Eibesfeldt admits (p. 328) it is possible that aggression "can be greatly influenced" but not "completely learned".  We might consider some cases that prove otherwise.  Mead studied two tribes racially the same, which live 30 miles apart in New Guinea. One illustrates extreme aggressiveness (Mundugumor) and the other was extremely pacifistic, (Arapesh).  There can be no reasonable appeal to genetic differences here.  The ! Kung tribe of Africa shifted from a nomadic hunter-gatherer way of life to a sedentary farm existence.  The children's behavior then became quite aggressive.  This was more apparent in the adults also.  Here we have a shift within the lifetime of a single group. The Tasaday of Mindanao in the Philippines, a totally isolated Stone Age tribe, were reported by Nance to have never had disputes, have little disagreement "and cannot even think of anything that is not good". The Hunzukuts of the Himalayan Mountains were formerly feared widely as savage warriors.  Now they live so peacefully there is no police, no crime and few disputes. Here we have a change in the same people within recorded history, according to Shor. Another community that is wholly cooperative and conflict-free is Ladakh, studied for years by Norberg-Hodge.

Lorenz and Eibesfeldt respond to this after a fashion.  They refer to the Eskimos and the Zuni Indians, often cited as completely non-aggressive people.  They say the allegedly non-aggressive Eskimos do indulge in "singing duels" to beat each other out and the allegedly non-aggressive Zuni do have "aggressive initiation rites" even though they will not compete with each other in any ordinary way.  Lorenz carries this line of thought one step further and argues that people are being aggressive when they make music, art, or even indulge in humor.  Even if we agree to call this aggression, it has been blown up to the point of virtual irrelevancy, certainly as any serious threat to individuals, culture or species--which is the concern here.

The ethological fallacy is assuming humans are identical or nearly identical with the lower animals they study.  This claim is based on genes governing the behavior of all creatures.  Fish, for example, have a strong genetically based instinct of aggression.  What happens to these genes in evolution?  Human ancestors of 300 million years ago almost certainly did have a rigid, genetically based instinct of aggression like the fishes of today.  Doubtless this instinct had survival value for them (as Lorenz and Darwin maintain).  What happened to these genes as evolution approached the human level, we don't know in detail, but almost certainly the same kind of change occurred to the genes for gills and a big tail, which our ancestors had, but we no longer possess.

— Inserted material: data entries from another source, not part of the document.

/-- Put one frame into an open segment of a class (R223 step 1): marker, frame encrypted for its place. The chunk's old LOC
stays until its row is complete. -/
def putFrame (s : State) (p n h origin : Nat) (r : CRec) (plain : Bytes) : State :=
  match Tbl.find (s.pool p).segs n with
  | none => s
  | some g =>
    let at_ := g.rows * g.k * 65536 + g.buffer.length
    let loc := mkLoc n ((at_ + 16) / 16) false
    let f := s.cryptFrame p true loc plain
    let b := g.buffer ++ marker p h r.flen ++ f
    let b := b ++ zeros ((16 - b.length % 16) % 16)
    let s1 := s.updPool p (fun x => x.updSeg n (fun y => { y with
      buffer := b, moving := y.moving ++ [{ handle := h, old := r.loc, new := loc, ende := at_ + 16 + f.length, origin := origin }] }))
    s1.issueRow p n

/-- Is the chunk on its way in some open segment? -/
def inMove (x : Pool) (h : Nat) : Bool := x.segs.any (fun q => q.2.moving.any (fun m => decide (m.handle = h)))

/-- Room in a segment for a frame. -/
def segRoom (g : Seg) (flen : Nat) : Bool :=
  decide (g.rows * g.k * 65536 + g.buffer.length + 16 + flen ≤ g.k * slabBytes)

/-- An open segment of a class with room for a frame (R223); where none has, those that are too full for it are closed short and a
new one is opened. -/
def roomFor (s : State) (p origin flen : Nat) : State × Option Nat :=
  let find := fun (t : State) => ((takingSegs (t.pool p) origin).find? (fun q => segRoom q.2 flen)).map Prod.fst
  match find s with
  | some n => (s, some n)
  | none =>
    let s1 := ((takingSegs (s.pool p) origin).foldl (fun t q => t.closeShort p q.1) s).openSeg p origin
    (s1, find s1)

/-- Does a chunk stand in a segment that patrol has still to read in the running pass (R259)? -/
def aheadOfPatrol (x : Pool) (r : CRec) : Bool :=
  x.pass.running && !r.biv && decide (r.seg > x.pass.position) && decide (r.seg ∈ x.pass.queue)

/-- Move one chunk by a mover of an ORIGIN: read from where it stands, decrypted, re-encrypted (R201, R223, R225). Ahead of patrol it
is audited as well (R259), and stays where it is when that finds it wrong (R262). A LOC that leads to an erased or foreign page is
searched for (R244). -/
def moveChunk (s : State) (p h origin : Nat) (marks : Marks) : State :=
  let r := (s.pool p).rec' h
  if s.locWrong p h then s.findErased p h marks else
  let s0 := if aheadOfPatrol (s.pool p) r then (s.updPool p (fun x => s.noteCorr x marks)).auditChunk p h marks none else s
  if (s0.pool p).rec' h ≠ r ∨ s0.plans.any (fun q => decide (q.2.pool = p) && q.2.items.any (fun i => decide (i.form = 7 ∧ i.handle = h))) then s0 else
  match s0.readFrame p r marks [] with
  | (none, s1) => s1
  | (some f, s1) =>
    let plain := s1.cryptFrame p false r.loc f
    match s1.roomFor p origin r.flen with
    | (s2, some n) => s2.putFrame p n h origin r plain
    | (s2, none) => s2

/-- The live chunks that a unit or a segment still holds, in the order of their offsets. -/
def chunksOf (x : Pool) (biv : Bool) (n : Nat) : List (Nat × CRec) :=
  let l := x.recs.filter (fun q => q.2.valid && decide (q.2.biv = biv) && decide (q.2.seg = n) && !q.2.dying && !q.2.lost)
  let ins := fun (a : List (Nat × CRec)) (q : Nat × CRec) =>
    a.filter (fun z => decide (z.2.off ≤ q.2.off)) ++ [q] ++ a.filter (fun z => decide (z.2.off > q.2.off))
  l.foldl ins []

/-- Is the unit or segment drained: no live chunk, and no DYING one on the dying list (R225, R239)? -/
def drainedSrc (x : Pool) (biv : Bool) (n : Nat) : Bool :=
  x.recs.all (fun q => !(q.2.valid && decide (q.2.biv = biv) && decide (q.2.seg = n)) || (q.2.dying && !decide (q.1 ∈ x.dying)))

/-- Does some pending host write name the unit (R323)? -/
def unitPending (s : State) (p n : Nat) : Bool :=
  ((s.pool p).waiting.any (fun g => g.body.any (fun e => decide (eTyp e = 2) && bit (fieldAt e 0x10 8) 59 && decide (fieldAt e 0x10 4 = n))))
  || s.plans.any (fun q => decide (q.2.pool = p) && q.2.items.any (fun i => i.fresh && decide (bits i.loc 0 32 = n)))

/-- Where the MOVE of a source's last chunk stands: key of a unit or a segment. -/
def srcKey (biv : Bool) (n : Nat) : Nat := n + b2n biv * 2 ^ 40

/-- RELEASE of a drained source (R239): the records of its DYING chunks lose VALID in the same group; those that one group cannot
hold lose it in groups before. -/
def release (s : State) (p : Nat) (biv : Bool) (n origin : Nat) : State :=
  let x := s.pool p
  if x.releases.any (fun r => decide (r.1 = b2n (!biv) ∧ r.2.1 = n)) then s else
  let dead := (x.recs.filter (fun q => q.2.valid && decide (q.2.biv = biv) && decide (q.2.seg = n))).map
    (fun q => eChunk p q.1 { q.2 with ref := q.2.ref % 2 ^ 63 })
  let a := (s.inGroups p origin 1000 dead.length (dead.drop 1000)).acceptGroup p origin (dead.take 1000 ++ [eRelease p n (b2n (!biv))]) none 0
  a.1.updPool p (fun y => { y with
    releases := y.releases ++ [(b2n (!biv), n, a.2.seq)],
    rewrite := if biv then y.rewrite else y.rewrite.filter (fun q => decide (q.1 ≠ n)) })

/-! ### Choice of sources -/

/-- The unit that destage takes: those at the front first, then the oldest sealed one (R220, R225). -/
def destageUnit (s : State) (p : Nat) : Option Nat :=
  let x := s.pool p
  let c := x.units.filter (fun q => (q.2.sealed || q.2.front) && !s.unitPending p q.1 && (chunksOf x true q.1).any (fun z => !inMove x z.1))
  (minBy (fun q => (1 - b2n q.2.front) * 2 ^ 80 + q.2.order) c).map Prod.fst

/-- The ORIGIN with which a segment is emptied: a rewrite's, a reshape's or collection's (R227, R250, R300). -/
def segOrigin (x : Pool) (n : Nat) : Nat :=
  if x.rewrite.any (fun q => decide (q.1 = n)) then 9
  else match Tbl.find x.segs n with
    | some g => if g.retained || g.source then 7 else 2
    | none => 2

/-- Destage's class changes at 75 % and 50 % of the landing capacity (R219). -/
def destageClass (s : State) (p : Nat) : State :=
  s.updPool p (fun x =>
    let cap := s.bivTarget p / 8
    let f := bivFill x
    { x with destageHost := if f * 4 ≥ cap * 3 then true else if f * 2 < cap then false else x.destageHost })

/-- Segments that collection may take: sealed, neither a reshape's source nor retained, nor the one patrol reads (R238,
R259, R292, R300). -/
def collectable (x : Pool) : List (Nat × Seg) :=
  x.segs.filter (fun q => decide (q.2.state = 1 ∨ q.2.state = 2) && !q.2.source && !q.2.retained
    && !(x.pass.running && decide (x.pass.position = q.1)))

/-- WEAR% in hundredths of a point of a slab (R252). -/
def wearOf (s : State) (p sa : Nat) : Nat :=
  let lim := 10 * (s.modu (saMod sa)).ident.qlcPe
  if lim = 0 then 0 else 10000 * ((s.pool p).slabUse sa).wear / lim

/-- The sealed segment that holds the least-worn slab, where the wear gap passes 10 points (R253). -/
def wearGap (s : State) (p : Nat) : Option Nat :=
  let ws := (collectable (s.pool p)).flatMap (fun q => q.2.members.map (fun m => (s.wearOf p m.slab, q.1)))
  match minBy Prod.fst ws with
  | some (w, n) => if ws.foldl (fun a q => max a q.1) 0 > w + 1000 then some n else none
  | none => none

Wilson goes so far as to argue (IN SOCIOBIOLOGY) that "murder" is more common among the vertebrate animals than among humans, even when the loss of life from our organized wars is averaged in. Although this killing must be conceded, none of these vertebrates purposely engage in the organized, systematic extermination of each other on a giant scale like our World War II or in some strictly ethnicidal massacres.  He makes no reference to the revolution wrought by nuclear war, but he does recognize that "the learning rules of violence are largely obsolete".  Wilson does not cosider the psychological and social forces compelling a change.  The phenomenon of modern war and its fate is our concern here.  Wilson is inclined to exaggerate the role of genes and underestimate the effect of culture and learning.  He contends (1) that we are programmed to react to external threats with hostility and sufficient violence to insure safety, and (2) that such threats are usually associated with strangers and we are genetically disposed to react to strangers with aggression.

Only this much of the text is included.